TASK INSTRUCTIONS >>
Return, exactly as written, all lines from the line containing "(IsRebuilt s l" to the end of the entries below, with both ends included.

Stored items
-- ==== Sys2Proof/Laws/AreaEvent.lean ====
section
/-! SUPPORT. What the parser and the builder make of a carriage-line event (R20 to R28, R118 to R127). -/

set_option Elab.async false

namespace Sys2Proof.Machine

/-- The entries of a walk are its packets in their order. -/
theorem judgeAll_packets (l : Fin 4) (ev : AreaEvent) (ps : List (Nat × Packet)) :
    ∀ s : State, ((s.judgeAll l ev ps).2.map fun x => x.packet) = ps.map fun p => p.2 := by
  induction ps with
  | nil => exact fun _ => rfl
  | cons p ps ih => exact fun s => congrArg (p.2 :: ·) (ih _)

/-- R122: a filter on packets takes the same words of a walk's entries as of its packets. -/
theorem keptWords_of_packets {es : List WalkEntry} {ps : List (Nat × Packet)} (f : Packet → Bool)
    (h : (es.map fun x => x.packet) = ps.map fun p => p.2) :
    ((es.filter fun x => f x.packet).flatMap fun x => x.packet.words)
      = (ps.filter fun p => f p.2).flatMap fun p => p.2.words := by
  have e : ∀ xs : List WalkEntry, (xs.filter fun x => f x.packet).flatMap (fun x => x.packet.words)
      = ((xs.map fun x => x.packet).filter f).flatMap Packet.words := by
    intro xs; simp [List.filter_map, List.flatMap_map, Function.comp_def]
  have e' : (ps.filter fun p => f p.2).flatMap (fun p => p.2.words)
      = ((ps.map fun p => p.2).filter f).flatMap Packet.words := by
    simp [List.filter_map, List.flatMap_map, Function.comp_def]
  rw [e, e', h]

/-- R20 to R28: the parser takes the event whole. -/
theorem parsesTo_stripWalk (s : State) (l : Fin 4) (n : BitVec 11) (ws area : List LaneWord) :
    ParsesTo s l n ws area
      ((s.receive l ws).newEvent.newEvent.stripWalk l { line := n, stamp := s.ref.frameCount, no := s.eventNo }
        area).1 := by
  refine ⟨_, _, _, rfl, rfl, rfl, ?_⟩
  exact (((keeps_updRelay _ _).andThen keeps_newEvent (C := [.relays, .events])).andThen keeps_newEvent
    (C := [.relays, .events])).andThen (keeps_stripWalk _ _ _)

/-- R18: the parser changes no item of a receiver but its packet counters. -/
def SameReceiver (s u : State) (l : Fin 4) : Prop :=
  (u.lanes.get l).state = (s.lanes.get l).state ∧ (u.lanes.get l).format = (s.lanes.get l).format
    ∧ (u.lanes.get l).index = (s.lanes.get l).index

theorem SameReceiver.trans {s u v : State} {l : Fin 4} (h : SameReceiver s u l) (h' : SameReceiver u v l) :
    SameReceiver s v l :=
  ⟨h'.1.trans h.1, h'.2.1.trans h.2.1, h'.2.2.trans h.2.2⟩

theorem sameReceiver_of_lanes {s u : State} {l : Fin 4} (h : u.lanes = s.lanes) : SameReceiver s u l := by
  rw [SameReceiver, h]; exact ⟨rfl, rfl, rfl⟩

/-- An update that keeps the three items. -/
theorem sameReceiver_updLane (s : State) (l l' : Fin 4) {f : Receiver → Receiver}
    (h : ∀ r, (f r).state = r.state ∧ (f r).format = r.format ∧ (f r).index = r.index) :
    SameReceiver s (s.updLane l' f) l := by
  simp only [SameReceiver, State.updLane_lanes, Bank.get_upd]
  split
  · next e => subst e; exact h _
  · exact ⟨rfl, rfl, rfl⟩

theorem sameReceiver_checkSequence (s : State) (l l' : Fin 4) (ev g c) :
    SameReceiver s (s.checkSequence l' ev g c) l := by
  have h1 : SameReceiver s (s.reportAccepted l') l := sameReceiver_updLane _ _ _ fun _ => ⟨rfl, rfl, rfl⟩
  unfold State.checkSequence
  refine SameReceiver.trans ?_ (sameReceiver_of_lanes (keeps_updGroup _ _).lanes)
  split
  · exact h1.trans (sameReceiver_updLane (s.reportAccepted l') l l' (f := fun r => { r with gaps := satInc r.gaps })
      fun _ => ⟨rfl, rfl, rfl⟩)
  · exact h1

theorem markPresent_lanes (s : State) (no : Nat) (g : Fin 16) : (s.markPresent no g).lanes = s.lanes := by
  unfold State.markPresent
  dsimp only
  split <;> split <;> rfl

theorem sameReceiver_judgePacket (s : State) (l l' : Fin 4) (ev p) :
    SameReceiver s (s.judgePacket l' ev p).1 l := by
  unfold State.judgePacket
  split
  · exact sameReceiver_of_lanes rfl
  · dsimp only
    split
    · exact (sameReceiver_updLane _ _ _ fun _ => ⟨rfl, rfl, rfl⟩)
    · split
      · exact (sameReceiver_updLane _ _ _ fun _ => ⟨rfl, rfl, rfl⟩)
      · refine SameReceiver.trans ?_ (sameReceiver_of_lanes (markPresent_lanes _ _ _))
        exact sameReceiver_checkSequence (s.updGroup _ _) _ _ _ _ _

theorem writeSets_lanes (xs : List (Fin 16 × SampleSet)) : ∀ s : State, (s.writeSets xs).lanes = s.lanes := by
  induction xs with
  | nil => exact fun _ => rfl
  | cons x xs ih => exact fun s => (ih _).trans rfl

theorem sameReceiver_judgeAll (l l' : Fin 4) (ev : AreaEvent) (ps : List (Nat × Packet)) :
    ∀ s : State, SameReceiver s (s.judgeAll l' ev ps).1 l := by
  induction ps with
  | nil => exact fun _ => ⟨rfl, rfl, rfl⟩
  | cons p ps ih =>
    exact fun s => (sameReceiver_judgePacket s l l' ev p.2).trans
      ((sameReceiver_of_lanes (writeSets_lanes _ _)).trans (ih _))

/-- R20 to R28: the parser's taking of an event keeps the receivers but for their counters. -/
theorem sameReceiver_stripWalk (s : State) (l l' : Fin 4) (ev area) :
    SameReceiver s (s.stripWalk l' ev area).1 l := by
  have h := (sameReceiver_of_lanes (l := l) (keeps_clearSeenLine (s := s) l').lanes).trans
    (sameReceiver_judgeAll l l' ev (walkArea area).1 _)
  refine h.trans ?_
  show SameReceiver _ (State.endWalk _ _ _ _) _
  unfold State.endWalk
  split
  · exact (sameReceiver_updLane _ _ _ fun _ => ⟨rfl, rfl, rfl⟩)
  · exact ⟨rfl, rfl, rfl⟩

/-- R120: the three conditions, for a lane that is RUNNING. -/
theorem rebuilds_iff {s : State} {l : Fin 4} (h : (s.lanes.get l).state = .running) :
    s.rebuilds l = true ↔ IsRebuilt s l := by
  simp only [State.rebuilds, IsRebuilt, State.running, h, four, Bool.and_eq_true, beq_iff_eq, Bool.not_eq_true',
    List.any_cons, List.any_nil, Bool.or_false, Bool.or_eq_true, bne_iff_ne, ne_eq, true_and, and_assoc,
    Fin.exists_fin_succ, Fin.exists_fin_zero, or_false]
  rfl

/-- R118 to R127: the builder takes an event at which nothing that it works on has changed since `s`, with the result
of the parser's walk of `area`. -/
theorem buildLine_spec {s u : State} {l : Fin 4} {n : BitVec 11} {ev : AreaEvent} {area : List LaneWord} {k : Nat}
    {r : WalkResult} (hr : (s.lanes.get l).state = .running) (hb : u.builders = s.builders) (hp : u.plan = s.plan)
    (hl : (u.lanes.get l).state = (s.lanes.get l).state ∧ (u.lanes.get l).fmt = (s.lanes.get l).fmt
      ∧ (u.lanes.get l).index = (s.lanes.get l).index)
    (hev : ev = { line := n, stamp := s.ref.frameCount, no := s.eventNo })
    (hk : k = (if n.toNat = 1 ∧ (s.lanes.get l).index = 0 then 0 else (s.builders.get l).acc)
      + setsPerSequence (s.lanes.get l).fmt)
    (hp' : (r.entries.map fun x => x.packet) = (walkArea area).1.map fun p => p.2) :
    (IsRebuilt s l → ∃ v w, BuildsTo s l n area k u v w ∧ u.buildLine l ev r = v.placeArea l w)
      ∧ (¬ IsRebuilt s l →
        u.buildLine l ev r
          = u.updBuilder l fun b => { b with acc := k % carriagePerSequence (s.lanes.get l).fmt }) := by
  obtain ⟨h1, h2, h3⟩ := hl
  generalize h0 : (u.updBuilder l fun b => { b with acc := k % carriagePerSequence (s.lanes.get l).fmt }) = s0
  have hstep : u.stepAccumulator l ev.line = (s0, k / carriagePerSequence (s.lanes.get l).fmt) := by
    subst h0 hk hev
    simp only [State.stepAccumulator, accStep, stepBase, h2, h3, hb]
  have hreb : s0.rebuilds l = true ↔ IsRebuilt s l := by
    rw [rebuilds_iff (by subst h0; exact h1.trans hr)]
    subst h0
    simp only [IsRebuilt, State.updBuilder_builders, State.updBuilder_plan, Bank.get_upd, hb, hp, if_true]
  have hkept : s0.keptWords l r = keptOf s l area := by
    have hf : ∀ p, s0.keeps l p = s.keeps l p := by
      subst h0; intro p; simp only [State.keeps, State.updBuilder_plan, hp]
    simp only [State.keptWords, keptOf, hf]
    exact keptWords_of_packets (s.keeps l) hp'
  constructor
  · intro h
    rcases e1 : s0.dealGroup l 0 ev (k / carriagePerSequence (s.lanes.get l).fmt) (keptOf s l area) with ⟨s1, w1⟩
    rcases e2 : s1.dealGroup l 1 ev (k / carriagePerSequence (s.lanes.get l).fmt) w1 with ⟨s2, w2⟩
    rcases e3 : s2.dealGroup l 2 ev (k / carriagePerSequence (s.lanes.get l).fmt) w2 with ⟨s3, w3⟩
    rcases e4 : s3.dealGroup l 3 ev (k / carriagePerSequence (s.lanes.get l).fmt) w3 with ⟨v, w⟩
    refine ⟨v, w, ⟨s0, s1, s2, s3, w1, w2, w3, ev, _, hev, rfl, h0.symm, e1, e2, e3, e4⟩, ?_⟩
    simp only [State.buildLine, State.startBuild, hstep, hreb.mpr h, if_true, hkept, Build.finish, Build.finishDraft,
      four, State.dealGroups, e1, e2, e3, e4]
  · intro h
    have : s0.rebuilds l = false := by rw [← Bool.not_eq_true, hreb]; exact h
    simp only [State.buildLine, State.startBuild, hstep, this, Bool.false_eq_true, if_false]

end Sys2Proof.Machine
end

RESPONSE BOX >>
    (IsRebuilt s l → ∃ v w, BuildsTo s l n area k u v w ∧ u.buildLine l ev r = v.placeArea l w)
      ∧ (¬ IsRebuilt s l →
        u.buildLine l ev r
          = u.updBuilder l fun b => { b with acc := k % carriagePerSequence (s.lanes.get l).fmt }) := by
  obtain ⟨h1, h2, h3⟩ := hl
  generalize h0 : (u.updBuilder l fun b => { b with acc := k % carriagePerSequence (s.lanes.get l).fmt }) = s0
  have hstep : u.stepAccumulator l ev.line = (s0, k / carriagePerSequence (s.lanes.get l).fmt) := by
    subst h0 hk hev
    simp only [State.stepAccumulator, accStep, stepBase, h2, h3, hb]
  have hreb : s0.rebuilds l = true ↔ IsRebuilt s l := by
    rw [rebuilds_iff (by subst h0; exact h1.trans hr)]
    subst h0
    simp only [IsRebuilt, State.updBuilder_builders, State.updBuilder_plan, Bank.get_upd, hb, hp, if_true]
  have hkept : s0.keptWords l r = keptOf s l area := by
    have hf : ∀ p, s0.keeps l p = s.keeps l p := by
      subst h0; intro p; simp only [State.keeps, State.updBuilder_plan, hp]
    simp only [State.keptWords, keptOf, hf]
    exact keptWords_of_packets (s.keeps l) hp'
  constructor
  · intro h
    rcases e1 : s0.dealGroup l 0 ev (k / carriagePerSequence (s.lanes.get l).fmt) (keptOf s l area) with ⟨s1, w1⟩
    rcases e2 : s1.dealGroup l 1 ev (k / carriagePerSequence (s.lanes.get l).fmt) w1 with ⟨s2, w2⟩
    rcases e3 : s2.dealGroup l 2 ev (k / carriagePerSequence (s.lanes.get l).fmt) w2 with ⟨s3, w3⟩
    rcases e4 : s3.dealGroup l 3 ev (k / carriagePerSequence (s.lanes.get l).fmt) w3 with ⟨v, w⟩
    refine ⟨v, w, ⟨s0, s1, s2, s3, w1, w2, w3, ev, _, hev, rfl, h0.symm, e1, e2, e3, e4⟩, ?_⟩
    simp only [State.buildLine, State.startBuild, hstep, hreb.mpr h, if_true, hkept, Build.finish, Build.finishDraft,
      four, State.dealGroups, e1, e2, e3, e4]
  · intro h
    have : s0.rebuilds l = false := by rw [← Bool.not_eq_true, hreb]; exact h
    simp only [State.buildLine, State.startBuild, hstep, this, Bool.false_eq_true, if_false]

end Sys2Proof.Machine
end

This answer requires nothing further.